I’m also starting to wonder whether integral practice can be a critical piece for an American Renaissance, where such practices involve methods of synthesis. What apparent binaries can be woven into nonduality? I have argued elsewhere that the American Founders were the first to attempt a wholesale implementation of what had more or less been Locke’s liberal project—but which had been rooted in the wisdom of the past, including various theological traditions. As it happens, two of my favorite founders—Jefferson and Madison—had been Deists.
An intellectual detour into Deism recommends itself.
What does this have to do with underthrow—you know, the sum of peaceful human choices arrayed against unjust authority?

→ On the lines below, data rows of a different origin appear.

/-- SPI_PUT judges a packet as one of VC0; while the queue is full it is held, and while one is held another is dropped and
counted. SPI_GET shifts out the next reply, its length first, its header next, its payload encrypted for its session and its
tag last, else the next notice with the session's count and the number lost, else a length of 0. SPI_STAT answers whether a
reply or notice waits, whether the device runs, has halted, and holds a packet. -/
def Obligations.MgmtSpi : Prop :=
  (∀ (s : State) (r : RawPacket) (p : Packet) (n : Nat), s.dev.live = true → s.dev.eng.put = none → s.dev.queueRoom = true →
    s.dev.openPacket { r with via := 8, vc := 0 } = p → p.opcode ≠ 0x0C01 → p.tag = some n → packetTooLong p = false →
    (s.dev.session p.sess).judge p.seq = .fresh → lateChecks p s.dev = none → p.urgent = false →
    Completes (.spiPut r) s fun d =>
      Frame { s.dev with eng := { s.dev.eng with queue := s.dev.eng.queue ++ [p] }, sess := d.sess } d [] ∧
      (∀ q, q ≠ p.sess → sfind d.sess q = sfind s.dev.sess q) ∧ sfind (d.session p.sess).marks p.seq = some .executing ∧
      (d.session p.sess).rx = listSet (s.dev.session p.sess).rx 0 (n + 1)) ∧
  (∀ (s : State) (r : RawPacket) (p : Packet), s.dev.live = true → s.dev.eng.put = none →
    (s.dev.queueRoom = true ∨ isUrgent r = true) → s.dev.openPacket { r with via := 8, vc := 0 } = p → p.opcode ≠ 0x0C01 →
    p.tag = none → (s.dev.session p.sess).isOpen = false →
    Completes (.spiPut r) s fun d =>
      Frame s.dev d [RegName.addr .ceAuthfail, RegName.addr .ceAlert] [⟨ceEvent 0, s.dev.ssi, false, []⟩] ∧
      d.reg .ceAuthfail = s.dev.reg .ceAuthfail + 1) ∧
  (∀ (s : State) (r : RawPacket), s.dev.live = true → s.dev.eng.put = none → s.dev.queueRoom = false → isUrgent r = false →
    Completes (.spiPut r) s fun d =>
      Frame { s.dev with eng := { s.dev.eng with put := some { r with via := 8, vc := 0 } } } d []) ∧
  (∀ (s : State) (r q : RawPacket), s.dev.live = true → s.dev.eng.put = some q →
    Completes (.spiPut r) s fun d => Frame s.dev d [RegName.addr .ceSpidrop] ∧ d.reg .ceSpidrop = s.dev.reg .ceSpidrop + 1) ∧
  (∀ (s : State) (r : Reply) (rest : List Reply), Runs s → popSpi s.dev.eng.out = some (r, rest) →
    Completes .spiGet s fun d =>
      Frame { s.dev with eng := { s.dev.eng with out := rest }, sess := (countTx r.sess 0 s.dev).sess, spiOut := d.spiOut } d [] ∧
      (let x := s.dev.session r.sess
       let ct := (d.spiOut.drop 36).take (d.spiOut.length - 68)
       d.spiOut.take 4 = leBytes 4 (d.spiOut.length - 4) ∧ (d.spiOut.length - 4) % 32 = 0 ∧ (d.spiOut.drop 4).take 32 = r.header ∧
         (if x.isOpen then counterMode (x.key 1) (x.iv 1 0 (x.next 0)) 0 ct else ct).take r.data.length = r.data ∧
         d.spiOut.drop (d.spiOut.length - 32) =
           sliceB (if x.isOpen then gcmTag (x.key 1) (x.iv 1 0 (x.next 0)) r.header ct else zeros 16) 0 32)) ∧
  (∀ (s : State) (n : Nat) (r : Reply) (rest : List Reply), Runs s → (∀ x ∈ s.dev.eng.out, x.via ≠ 8) → s.dev.noticesOn 8 = [n] →
    n < 8 → (s.dev.session n).notices = r :: rest → r.sess = n →
    Completes .spiGet s fun d =>
      let sent : Reply := { r with seq := (s.dev.reg .ceNotseq n).toNat, steps := s.dev.fld F.ceNotlost n }
      Frame { s.dev with sess := d.sess, spiOut := d.spiOut } d [RegName.addr .ceNotlost n, RegName.addr .ceNotseq n] ∧
      (∀ q, q ≠ n → sfind d.sess q = sfind s.dev.sess q) ∧ (d.session n).notices = rest ∧ d.reg .ceNotlost n = 0 ∧
      d.reg .ceNotseq n = s.dev.reg .ceNotseq n + 1 ∧
      (let x := s.dev.session r.sess
       let ct := (d.spiOut.drop 36).take (d.spiOut.length - 68)
       d.spiOut.take 4 = leBytes 4 (d.spiOut.length - 4) ∧ (d.spiOut.length - 4) % 32 = 0 ∧ (d.spiOut.drop 4).take 32 = sent.header ∧
         (if x.isOpen then counterMode (x.key 1) (x.iv 1 0 (x.next 0)) 0 ct else ct).take r.data.length = r.data ∧
         d.spiOut.drop (d.spiOut.length - 32) =
           sliceB (if x.isOpen then gcmTag (x.key 1) (x.iv 1 0 (x.next 0)) sent.header ct else zeros 16) 0 32)) ∧
  (∀ (s : State), Runs s → (∀ x ∈ s.dev.eng.out, x.via ≠ 8) → s.dev.noticesOn 8 = [] →
    Completes .spiGet s fun d => Frame { s.dev with spiOut := zeros 4 } d []) ∧
  (∀ (s : State), Completes .spiStat s fun d => Frame { s.dev with spiOut := d.spiOut } d [] ∧
    ∃ b, d.spiOut = [b] ∧ b.toNat < 16 ∧
      (bitOf b.toNat 0 = true ↔ (∃ r ∈ s.dev.eng.out, r.via = 8) ∨ s.dev.noticesOn 8 ≠ []) ∧
      (bitOf b.toNat 1 = true ↔ s.dev.phase = .running) ∧ (bitOf b.toNat 2 = s.dev.eng.halted) ∧
      (bitOf b.toNat 3 = true ↔ s.dev.eng.put ≠ none))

My faint hope is that a liberal revival awaits us in the future, even if it doesn’t happen in America. As I have argued elsewhere, part of that American Renaissance will require people to learn to appreciate the healthy aspects of liberalism again, including some of our liberal roots.
But first, we have to get through a Dark Age.
As writer T. L. Hulsey commented here, some of us might become part of a future remnant that hunkers down with a duty to preserve our roots in the ideas of the American Founders and the Enlightenment Liberals—and prior to that—the Christian-Greek/Judeo-Zoroastrian tradition from which these evolved. I would add that we must build on and expand liberalism to make it less bloodless, as in too much logos, incorporating new elements that make it heartier.
So, in the spirit of catalyzing a neo-Jeffersonian revival, I will explore the Founders’ Deism—not only because I sense that America is entering another Great Religious Awakening but also because, like Jefferson and Madison, it is in my nature not only to question but to integrate, that is, to synthesize. I wouldn’t want this next Awakening to be a retreat into fundamentalism but rather the flowering of something deeper, more expansive, and ecumenical.
But was Deism always just an unfortunate thing John Jay (the Anglican) and Ben Franklin (the atheist) put up with in their compatriots? Does an outmoded eighteenth-century theology point the way to reconciliation? We’ll certainly have to get beyond the Deists’ mechanistic clockwork depiction of the universe.
Anyway, is any sort of synthesis possible?
Physicalism, after all, used to go hand in hand with atheism. And theism used to mean you had to have faith in spirits, spookies, and supernatural essences. Consider the possibility that higher powers, or some unified sentient entity, are nested intimately within the totality of our existence (nature) and its laws—just as we are. If our complex physical bodies can give rise to consciousness, can the great beyond give rise to consciousness, as well?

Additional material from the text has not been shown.